Но бедняжка Мари-Агнес не могла услышать эти запоздалые рекомендации. Щеки ее ввалились, под глазами залегли лиловые тени, и лицо в обрамлении густых черных волос казалось безжизненной восковой маской.

Прошло немного времени, и Анжелика с облегчением увидела, что кровотечение прекратилось и щеки сестры чуть-чуть порозовели.

Большой Матье ушел, оставив Анжелике целебный настой из трав, который больная должна была пить каждый час, «чтобы восстановить потерянную кровь».

Он посоветовал несколько часов не трогать Мари-Агнес и никуда не перевозить.

Когда он уехал, Анжелика присела к небольшому столу. Стоявшее на нем распятие отбрасывало на стену огромную тень.

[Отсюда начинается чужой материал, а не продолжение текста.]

-- ==== Sys2Proof/Machine/Environment.lean ====
section
/-! DEFINITION. What the outside world does to the machine: the request port, the reset input (70_reset_and_hazards.md R170),
and the storage accesses of other agents (20_memory.md R62), with the free draws of 93_implementation_defined.md U4 and U8. -/

namespace Sys2Proof.Machine

/-! ### Free draws -/

/-- Each store in turn happens or not, as a free draw decides; draw number `n` decides the first. Every byte so ends as its
old value or as one of the values stored to it. -/
def drawCells : Memory → Nat → List Host.Cell → Memory
  | m, _, [] => m
  | m, n, c :: cs => drawCells (if Config.freeBit n then m.write c.1 c.2 else m) (n + 1) cs

/-- The byte a racing read of address `a` returns while `cells` are being stored: the old value or a new one. -/
def drawRead (m : Memory) (cells : List Host.Cell) (n a : Nat) : Byte :=
  (drawCells m n (cells.filter fun c => decide (c.1 = a))).read a

/-- Racing reads of several addresses, each byte drawn by itself (93_implementation_defined.md U4). -/
def drawReads (m : Memory) (cells : List Host.Cell) : Nat → List Nat → List Byte
  | _, [] => []
  | n, a :: as => drawRead m cells n a :: drawReads m cells (n + cells.length) as

/-! ### The accesses of a command and of other agents -/

/-- The stores of a command (20_memory.md R60): those of a successful ENQ and of ENQN, none otherwise. -/
def storedCells (i : Instr) (s : State) : List Host.Cell :=
  match i with
  | .init _ _ _ => []
  | .enq data => if s.regs.cfg && !s.regs.full then s.regs.enqCells 0 data else []
  | .deq => []
  | .peek _ => []
  | .isempty => []
  | .isfull => []
  | .occ => []
  | .enqn n data => if s.regs.cfg then s.regs.enqCells 0 (data.take (min n s.regs.space.toNat)) else []
  | .deqn _ => []
  | .reserved _ => []

/-- Bytes that other agents write, as stores. -/
def foreignCells {p : Params} (cells : List (BitVec p.addrW × Byte)) : List Host.Cell :=
  cells.map fun c => (c.1.toNat, c.2)

/-- Some store of `cells` goes to the address. -/
def touches (cells : List Host.Cell) (a : Nat) : Bool := cells.any fun c => decide (c.1 = a)

/-- The stores of `cells` to addresses that `others` do not store to. -/
def apart (cells others : List Host.Cell) : List Host.Cell := cells.filter fun c => !touches others c.1

/-- The stores of `cells` to addresses that `others` store to as well. -/
def clashing (cells others : List Host.Cell) : List Host.Cell := cells.filter fun c => touches others c.1

/-! ### Reset -/

/-- `rst` becomes asserted: `req_ready = 0` and `rsp_valid = 0`, and the registers go to their reset values; storage stays
(70_reset_and_hazards.md R170, 10_state.md R42). That the registers change already now is a DESIGN CHOICE, log 7. -/
abbrev State.assertReset (s : State) : State := { s with regs := Regs.reset s.params, rsp := none, rst := true }

/-- `rst` is deasserted: every register holds its reset value (70_reset_and_hazards.md R170). -/
abbrev State.releaseReset (s : State) : State := { s with regs := Regs.reset s.params, rsp := none, rst := false }

/-- The reset input takes a level; deasserting an input that is not asserted changes nothing. -/
def State.driveReset (s : State) (level : Bool) : State :=
  if level then s.assertReset else if s.rst then s.releaseReset else s

/-! ### Commands on the request port -/

/-- The stores of other agents alone, with what their reads return; the block has no part in it, and the
condition of the storage plays none (DESIGN CHOICE, log 16). -/
def State.foreignAlone (s : State) (other : Foreign s.params) : State :=
  { s with
    mem := s.mem.writeCells (foreignCells other.writes)
    foreignData := drawReads s.mem (foreignCells other.writes) s.draws (other.reads.map BitVec.toNat)
    draws := s.draws + (foreignCells other.writes).length * other.reads.length }

/-- A command while other agents access storage (20_memory.md R62, 93_implementation_defined.md U4). Each byte that RBUF reads
is old or new, so the command runs over storage in which each foreign store has happened or not. Afterwards a byte that only
one side stored holds what that side stored, a byte that both stored is drawn, and the other agents' reads are drawn
(DEDUCED, log 11). -/
def raceCommand (i : Instr) (s : State) (other : Foreign s.params) : Result :=
  let own := storedCells i s
  let alien := foreignCells other.writes
  match exec i (s.withMem (drawCells s.mem s.draws alien)) with
  | .next t =>
    .next { t with
      mem := drawCells (s.mem.writeCells (apart own alien ++ apart alien own)) (s.draws + alien.length)
        (clashing own alien ++ clashing alien own)
      foreignData := drawReads s.mem (own ++ alien) (s.draws + 2 * alien.length + own.length)
        (other.reads.map BitVec.toNat)
      draws := s.draws + 2 * alien.length + own.length + (own ++ alien).length * other.reads.length }
  | .fault f => .fault f
  | .refused r => .refused r

/-- A command that is in flight when `rst` is asserted (70_reset_and_hazards.md R170, 93_implementation_defined.md U8): it is
abandoned, gets no response, and each byte its stores target holds its old value or the new one (log 11). -/
def abandonCommand (i : Instr) (s : State) (other : Foreign s.params) : Result :=
  let own := storedCells i s
  let alien := foreignCells other.writes
  match exec i s with
  | .next _ =>
    .next { s.assertReset with
      mem := drawCells (s.mem.writeCells (apart alien own)) s.draws (own ++ clashing alien own)
      foreignData := drawReads s.mem (own ++ alien) (s.draws + own.length + alien.length)
        (other.reads.map BitVec.toNat)
      draws := s.draws + own.length + alien.length + (own ++ alien).length * other.reads.length }
  | .fault f => .fault f
  | .refused r => .refused r

/-- What one input does. A request that is offered while `rst` is asserted is not transferred, because `req_ready = 0`
(30_encoding.md R70, 70_reset_and_hazards.md R170; DESIGN CHOICE, log 7). Another agent's accesses go on as on backed storage
while the storage is released or answers with an error: the spec speaks of the block's commands only (DESIGN CHOICE,
log 16). A change of the storage's condition leaves its bytes alone, also when it was released and is backed again: the spec
does not say what it holds then (DESIGN CHOICE, log 17). -/
def takeInput (s : State) (x : Input s.params) : Result :=
  match x with
  | .command req => if s.reqReady then exec (decode req) s else .next s
  | .racingCommand req other =>
    if s.reqReady then raceCommand (decode req) s other else .next (s.foreignAlone other)
  | .abandonedCommand req other =>
    if s.reqReady then abandonCommand (decode req) s other else .next (s.foreignAlone other)
  | .rst level => .next (s.driveReset level)
  | .foreignWrite cells => .next (s.withMem (s.mem.writeCells (foreignCells cells)))
  | .foreignRead addrs => .next { s with foreignData := addrs.map fun a => s.mem.read a.toNat }
  | .storage condition => .next (s.setBacking condition)

/-- The next input, if there is one, is taken; with none the block waits on the request port (70_reset_and_hazards.md
R171). -/
def takeNext (s : State) : Result :=
  match s.inputs with
  | [] => .next s
  | x :: rest => takeInput (s.withInputs rest) x

end Sys2Proof.Machine
end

Вскоре вошел Раймон и уселся по другую сторону стола.

– Я думаю, на рассвете мы сможем перевезти ее ко мне, но пока надо подождать: пусть она хоть немного наберется сил, – сказала Анжелика.

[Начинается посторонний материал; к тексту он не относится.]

-- ==== Sys2Proof/Laws/PerInstr.lean ====
section
/-! SUPPORT. What holds of every command as syntax, one lemma for each constructor. -/

namespace Sys2Proof.Laws.CommandByte

/-- The command byte that the encoder writes selects the row of the command's own opcode (30_encoding.md R75, R78). -/
def Statement (i : Instr) : Prop :=
  ∀ p : Params, i.wellFormed p = true → decodeCmd (encode p i).cmd = i.opcode

/-- The opcode map read both ways (30_encoding.md R75). -/
theorem decodeCmd_cmd (o : Opcode) : decodeCmd o.cmd = some o := by cases o <;> decide

theorem init (base esize num : Nat) : Statement (.init base esize num) := fun _ _ => decodeCmd_cmd .init

theorem enq (data : List Elem) : Statement (.enq data) := fun _ _ => decodeCmd_cmd .enq

theorem deq : Statement .deq := fun _ _ => decodeCmd_cmd .deq

theorem peek (idx : Nat) : Statement (.peek idx) := fun _ _ => decodeCmd_cmd .peek

theorem isempty : Statement .isempty := fun _ _ => decodeCmd_cmd .isempty

theorem isfull : Statement .isfull := fun _ _ => decodeCmd_cmd .isfull

theorem occ : Statement .occ := fun _ _ => decodeCmd_cmd .occ

theorem enqn (n : Nat) (data : List Elem) : Statement (.enqn n data) := fun _ _ => decodeCmd_cmd .enqn

theorem deqn (n : Nat) : Statement (.deqn n) := fun _ _ => decodeCmd_cmd .deqn

theorem reserved (cmd : BitVec 8) : Statement (.reserved cmd) := fun _ h => Option.isNone_iff_eq_none.1 h

end Sys2Proof.Laws.CommandByte
end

– Подождем, – отозвался Раймон.

Он задумчиво склонил голову в молитве. Лицо его казалось Анжелике не таким худым, как прежде, черные волосы падали на белый воротничок сутаны, а тонзура казалась шире из-за наметившейся лысины. Но в общем он мало переменился.

– А как ты узнал, что я живу в особняке Ботрейи и что теперь меня зовут мадам Моран?

Иезуит сделал широкий жест ухоженной белой рукой:

– Навести справки о тебе было нетрудно. Я восхищаюсь тобой, Анжелика. Та кошмарная история, жертвой которой ты стала, теперь в прошлом.

– Ну не совсем, – ответила она с горечью. – Я все еще не могу показаться в свете. И все аристократы, гораздо менее родовитые, чем я, смотрят на меня как на выскочку-шоколадницу. Королевский двор и Версаль мне пока заказаны.

Раймон пристально посмотрел на нее. Ему были известны все способы преодоления светских трудностей.

– А почему бы тебе не выйти замуж за аристократа? В поклонниках у тебя недостатка нет, и твоя красота и богатство наверняка привлекают мужчин. И ты обрела бы тогда новый титул…

Анжелика сразу подумала о Филиппе и покраснела при этой мысли. Маркиза дю Плесси-Бельер?.. Это было бы чудесно…

– Раймон, как же я раньше об этом не подумала?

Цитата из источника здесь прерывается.